Kami menggunakan area di bawah kurva (AUC) dari karakteristik operator penerima (ROC) untuk mengevaluasi kinerja model (Liu et al. 2005 ; Guisan et al. 2017 ). Semua replikasi dengan ROC AUC > 0,85 dipilih dan diagregasi untuk ansambel akhir, menggunakan Statistik Keterampilan Sejati (TSS) rata-rata tertimbang. Karena estimasi ketidakpastian adalah langkah mendasar dari pemodelan, kami membuat model ansambel rata-rata komite di mana tingkat kesepakatan atau ketidaksetujuan antara prediksi model dihitung. Kami memproyeksikan model ansambel dalam ruang geografis dan membuat peta biner (ada vs. tidak ada) menggunakan fungsi ‘BIOMOD_Projection’. Kami memilih ambang batas biner berdasarkan maksimalisasi spesifisitas dan kepekaan (Liu et al. 2016 ).

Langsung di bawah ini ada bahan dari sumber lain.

-- ==== Sys2Proof/Machine/Treadle.lean ====
section
/-! DEFINITION. Queues, doorbells, completion records and the Treadles (06). -/

namespace Sys2Proof.Machine

/-! ### Queues -/

/-- The privilege at which programs of a queue run (06 R212, R213). -/
def queuePriv (s : State) (q : Nat) : Nat :=
  if q = 1023 ∨ s.trd.grants.contains q then 2 else (getQ s q).priv

/-- Bytes 0 to 47 of a descriptor, with bits 1 and 2 of byte 9 read as 0 (06 Table 6.3). -/
def Queue.image (d : Queue) : List Byte :=
  leBytes 8 d.cmdBase.toNat ++ leBytes 1 d.cmdLog2 ++ leBytes 1 (b2n d.devMem) ++ leBytes 1 d.priv ++ leBytes 1 0
    ++ leBytes 2 d.fn ++ leBytes 2 d.ctx ++ leBytes 8 d.cplBase.toNat ++ leBytes 1 d.cplLog2 ++ leBytes 1 d.cplClass
    ++ leBytes 2 d.msix ++ leBytes 4 d.jobTag.toNat ++ leBytes 8 d.acct.toNat ++ leBytes 8 d.dossier.toNat

/-- Indices run freely modulo 2^32 (06 R201). -/
def idxSub (a b : Nat) : Nat := (a + 0x100000000 - b % 0x100000000) % 0x100000000

/-- The source index and payload of a queue's record (15 Table 15.4: Hexah program, queue number).
Log 37 (DEDUCED). -/
def queueEvent (s : State) (code sev q : Nat) : State :=
  accept s code sev 0x11 q 0xFFFF 0xFFFF (trdPay s q 0xFFFF 0 0xFF 0xFFFF 0xFFFF 0xFF [])

/-- Whether the descriptor of a queue fails its CRC (06 R236); queue 1023 has none in memory.
Log 39 (DEDUCED). -/
def badDescriptor (s : State) (q : Nat) : Bool :=
  (getQ s q).valid && q != 1023 && decide (crc32c (getQ s q).image ≠ (getQ s q).crc)

/-- A queue is enabled, or enabled again (06 R236, 07 R271): one whose descriptor fails its CRC is stopped with DESCRIPTOR_CRC.
Log 39 (DEDUCED). -/
def openQueue (s : State) (q : Nat) (d : Queue) : State :=
  if badDescriptor s q then queueEvent (jot (putQ s q { d with stopped := true })) 0xD022 2 q else jot (putQ s q d)

/-- Whether a function may reach its BARs: link up, enabled, memory space on, not in D3hot (22 R748). -/
def barOk (s : State) (f : Nat) : Bool := s.pci.up && fnEnabled s f && (getF s f).mse && !(getF s f).d3

/-- A doorbell write (06 R203 to R205, 22 R749, R764): of the wrong width or foreign it is counted and recorded; during a
reset of its function it counts as foreign; an invalid value is discarded and stops the queue; a valid one is captured.  `off` is the
offset in BAR0.
Log 36, 119 (DEDUCED). -/
def doorbell (s : State) (fn q off width : Nat) (ok : Queue → Bool) (put : Queue → Queue) (value : Nat) : State :=
  if !barOk s fn then s
  else if width ≠ 32 then
    record { s with pci := { s.pci with cntWidth := satAdd 65535 s.pci.cntWidth 1 } } 0xC015 1 0x0A fn
      (pciPay s fn 0xFF q off 0 value)
  else
    let d := getQ s q
    let foreign := { s with pci := { s.pci with cntFor := satAdd 65535 s.pci.cntFor 1 } }
    if (getF s fn).inReset then foreign
    else if q = 1023 ∨ !d.valid ∨ d.fn ≠ fn then
      accept foreign 0xC016 2 0x0A fn 0xFFFF 0xFFFF (pciPay s fn 0xFF q off 0 value)
    else if ok d then putQ s q (put d)
    else queueEvent (stopQueue s q) 0xD020 2 q

/-- COMMAND_DOORBELL (06 R204): a tail no less than the last one and at most the ring size beyond done.
Log 36 (DEDUCED). -/
def execCommandDoorbell (fn : BitVec 6) (q : BitVec 10) (width : Nat) (value : Word32) (s : State) : Res :=
  .next (doorbell s fn.toNat q.toNat (16 * q.toNat) width
    (fun d => decide (idxSub d.tail d.done ≤ idxSub value.toNat d.done)
      && decide (idxSub value.toNat d.done ≤ 2 ^ d.cmdLog2))
    (fun d => { d with tail := value.toNat }) value.toNat)

/-- COMPLETION_DOORBELL (06 R204): cpl_head no less than the last one and no greater than done.
Log 36 (DEDUCED). -/
def execCompletionDoorbell (fn : BitVec 6) (q : BitVec 10) (width : Nat) (value : Word32) (s : State) : Res :=
  .next (doorbell s fn.toNat q.toNat (16 * q.toNat + 4) width (fun d => decide (idxSub d.done value.toNat ≤ idxSub d.done d.cplHead))
    (fun d => { d with cplHead := value.toNat }) value.toNat)

/-- The entry that 64 bytes spell (06 R202, Table 6.4): a failed CRC, an undefined kind or a length out of range ends it with
MALFORMED and stops the queue (R237); another field that breaks the table ends it with MALFORMED.
Log 38 (DEDUCED). -/
def parseEntry (b : List Byte) : CmdEntry :=
  let len := bytesAt b 16 4
  let hard := decide (bytesAt b 60 4 ≠ (crc32c (b.take 60)).toNat) || decide (bytesAt b 0 2 ≠ 1)
    || decide (len % 8 ≠ 0) || decide (len < 8) || decide (len > 65536)
  let soft := decide (bytesAt b 2 1 > 3) || decide (bytesAt b 3 1 ≠ 0) || decide (bytesAt b 20 4 ≠ 0)
    || decide (bytesAt b 56 4 ≠ 0) || decide (bytesAt b 8 8 % 8 ≠ 0)
  { tag := BitVec.ofNat 32 (bytesAt b 4 4), irq := (bytesAt b 2 1).testBit 0, stopOn := (bytesAt b 2 1).testBit 1,
    progAddr := w64 (bytesAt b 8 8), progLen := len,
    args := (List.range 4).map (fun i => w64 (bytesAt b (24 + 8 * i) 8)),
    bad := if hard || soft then stMalformed else 0, stops := hard }

/-- ENTRY_FETCH (06 R200, R202, R206): the next entry of a queue that is enabled, not stopped and not fenced, at most four
ahead of done; while the link is down a queue in host memory fetches nothing (22 R762).  An entry that cannot be read ends
with the fetch's status; its tag is a free value.
Log 16 (DESIGN CHOICE); 38 (DEDUCED). -/
def execEntryFetch (q : BitVec 10) (env : Env) (s : State) : Res :=
  .next (
  let q := q.toNat
  let d := getQ s q
  let host := !d.devMem && decide (d.priv ≠ 0)
  if q = 1023 ∨ !d.valid ∨ !d.enabled ∨ d.stopped ∨ !serves s q ∨ isFenced s d.ctx ∨ idxSub d.fetch d.done ≥ 4
      ∨ d.fetch = d.tail ∨ (host ∧ !s.pci.up) then s
  else
    let addr := d.cmdBase.toNat + 64 * (d.fetch % 2 ^ d.cmdLog2)
    let (r, s) := queueRead d 4 2 addr 64 env [] s
    let (e, s) := match r with
      | .ok b => (parseEntry b, s)
      | .bad st =>
        let (v, s) := takeFree s
        ({ tag := v.setWidth 32, irq := false, stopOn := false, progAddr := 0, progLen := 0, args := [], bad := st,
           stops := false : CmdEntry }, s)
    let s := updQ s q (fun d => { d with fetch := (d.fetch + 1) % 0x100000000, entries := d.entries ++ [e] })
    settleQueue s q)

/-- PROGRAM_START (06 R206, R207, R214, R217, 07 R242, R243): a fetched program takes a free slot; slots 0 to 7 take no tenant
program, and a queue whose completion ring is full starts none.
Log 9 (DESIGN CHOICE); 124 (DEDUCED). -/
def execProgramStart (slot : BitVec 6) (q : BitVec 10) (s : State) : Res :=
  .next (
  let q := q.toNat
  let d := getQ s q
  let full := q ≠ 1023 ∧ idxSub d.done d.cplHead ≥ 2 ^ d.cplLog2
  match d.entries with
  | [] => s
  | e :: t =>
    if !d.valid ∨ !d.enabled ∨ d.stopped ∨ !serves s q ∨ isFenced s d.ctx ∨ ctxGone s d ∨ d.running.isSome
        ∨ d.pendRec.isSome ∨ full ∨ e.bad ≠ 0 ∨ (getP s slot.toNat).isSome
        ∨ (slot.toNat < 8 ∧ queuePriv s q = 0) then s
    else
      let p : Prog :=
        { queue := q, priv := queuePriv s q, index := 0, words := e.progLen / 8,
          regs := (List.range 4).foldl (fun r i => Tbl.put r (i + 1) (e.args.getD i 0)) [],
          sel := if queuePriv s q = 0 then d.ctx else 0xFFFF, staged := [], overfull := false, retired := 0,
          committed := false, wait := .none, tag := e.tag, irq := e.irq, stopOn := e.stopOn, base := e.progAddr }
      let s := if d.ctx < 256 ∧ !hasWork s d.ctx then watchRestart s d.ctx else s
      jot (putP (putQ s q { d with entries := t, running := some slot.toNat }) slot.toNat p))

/-- PROGRAM_BUDGET (06 R215, 07 R277): the running time of a program exceeds budget_us; it ends at an instruction boundary,
waiting excluded.
Log 7 (DESIGN CHOICE). -/
def execProgramBudget (slot : BitVec 6) (s : State) : Res :=
  .next (match running s slot with
  | some p => endAt s slot p stBudget
  | none => s)

/-- The 32 bytes of a completion record (06 Table 6.5) with phase bit `ph`. -/
def cplBytes (r : CplRec) (q ph : Nat) : List Byte :=
  leBytes 4 r.tag.toNat ++ leBytes 2 r.status ++ leBytes 2 q ++ leBytes 8 r.gtcEnd ++ leBytes 8 r.result.toNat
    ++ leBytes 4 r.retired.toNat ++ leBytes 2 r.faultAt
    ++ leBytes 1 (ph + 2 * b2n r.cold + 4 * b2n r.commit) ++ leBytes 1 0

/-- A queue is destroyed: its descriptor reads zero and its grant is gone (06 R198, R213).
Log 40 (DEDUCED). -/
def destroyQueue (s : State) (q : Nat) : State :=
  jot { putQ s q Queue.absent with trd := { s.trd with grants := dropNat s.trd.grants q } }

/-- A queue is disabled: programs it has fetched and not started are flushed (06 Table 6.6).
Log 40 (DEDUCED). -/
def disableQueue (s : State) (q : Nat) : State :=
  let fl := fun (d : Queue) => d.entries.map (fun e => { e with bad := stFlushed })
  settleQueue (jot (updQ s q (fun d => { d with enabled := false, stopped := false, entries := fl d }))) q

/-- What follows a completion record (06 R202, R240, 07 R262, R271, 16 R543): the queue stops on an error, a QCTL on the
program's own queue takes effect, a reset that acted as END starts, and the context has progressed.
Log 125 (DEDUCED). -/
def afterRecord (s : State) (q : Nat) (d : Queue) (r : CplRec) : State :=
  let s := watchRestart s (if (getC s d.ctx).inUse && !(getC s d.ctx).ended then d.ctx else 0xFFFF)
  let s := if r.stopOn && r.status != stOk then stopQueue s q else s
  let s := match d.ctlAfter with
    | some 1 => disableQueue s q
    | some 2 => stopQueue s q
    | some 3 => destroyQueue s q
    | _ => s
  let s := updQ s q (fun d => { d with ctlAfter := none })
  let s := match r.reset with
    | some (lv, tg) => (beginReset s lv tg 0xC000 [] []).2
    | none => s
  settleQueue s q

/-- Issue the record waiting in a queue (06 R201, R207 to R209, R238): into a released ring slot, with done moving in the same
transaction and the vector after it; a host write that cannot be sent keeps the record and stops the queue.
Log 16 (DESIGN CHOICE); 125 (DEDUCED). -/
def issueRecord (s : State) (q : Nat) : State :=
  let d := getQ s q
  match d.pendRec with
  | none => s
  | some r =>
    if !d.valid ∨ !s.trd.owner then s
    else if q = 1023 then
      let (v, s) := takeFree s
      let b := cplBytes r 1023 (v.toNat % 2)
      let (id, rest) := match s.chn.ids with
        | i :: t => (i.1, t)
        | [] => (0, [])
      let s := { s with chn := { s.chn with ids := rest, done := s.chn.done ++ [leBytes 2 id ++ b] } }
      afterRecord (putQ s q { d with pendRec := none, done := (d.done + 1) % 0x100000000 }) q d r
    else if d.held ∨ idxSub d.done d.cplHead ≥ 2 ^ d.cplLog2 then s
    else
      let addr := d.cplBase.toNat + 32 * (d.done % 2 ^ d.cplLog2)
      let b := cplBytes r q ((d.done / 2 ^ d.cplLog2 + 1) % 2)
      let fail := queueEvent (stopQueue (putQ s q { d with held := true }) q) 0xD023 2 q
      match (queuePlace s d addr .write Env.quiet).1 with
      | .ok p =>
        let sendable := match p with
          | .host f _ => hostOk s f
          | _ => true
        if !sendable then fail
        else
          let s := placeWrite s p b false d.cplClass
          let s := putQ s q { d with pendRec := none, done := (d.done + 1) % 0x100000000 }
          let s := if r.irq && decide (d.msix ≠ 0xFFFF) then raiseVec s d.fn d.msix else s
          afterRecord s q d r
      | _ => fail

/-- COMPLETION_RECORD_ISSUE (06 R207).
Log 35, 125 (DEDUCED). -/
def execCompletionRecordIssue (q : BitVec 10) (s : State) : Res := .next (issueRecord s q.toNat)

Kami mengelompokkan peta biner kami ke dalam kategori kesesuaian tinggi, sedang, dan rendah untuk lebih memahami area yang sesuai bagi lumba-lumba. Kami memilih pendekatan ini karena, di area studi kami yang kecil, peta biner tradisional akan menawarkan resolusi yang kurang terperinci, dan nilai kesesuaian berkelanjutan menantang bagi para manajer untuk menafsirkan dan menerapkannya secara efektif. Kami membuat kategori ini dengan membagi selisih antara ambang batas biner dan nilai kesesuaian maksimum (yaitu, nilai sel tertinggi untuk kesesuaian habitat yang dihasilkan oleh model ensemble) dengan tiga bagian yang sama menggunakan alat ‘kalkulator raster’ di ArcMap 10.8.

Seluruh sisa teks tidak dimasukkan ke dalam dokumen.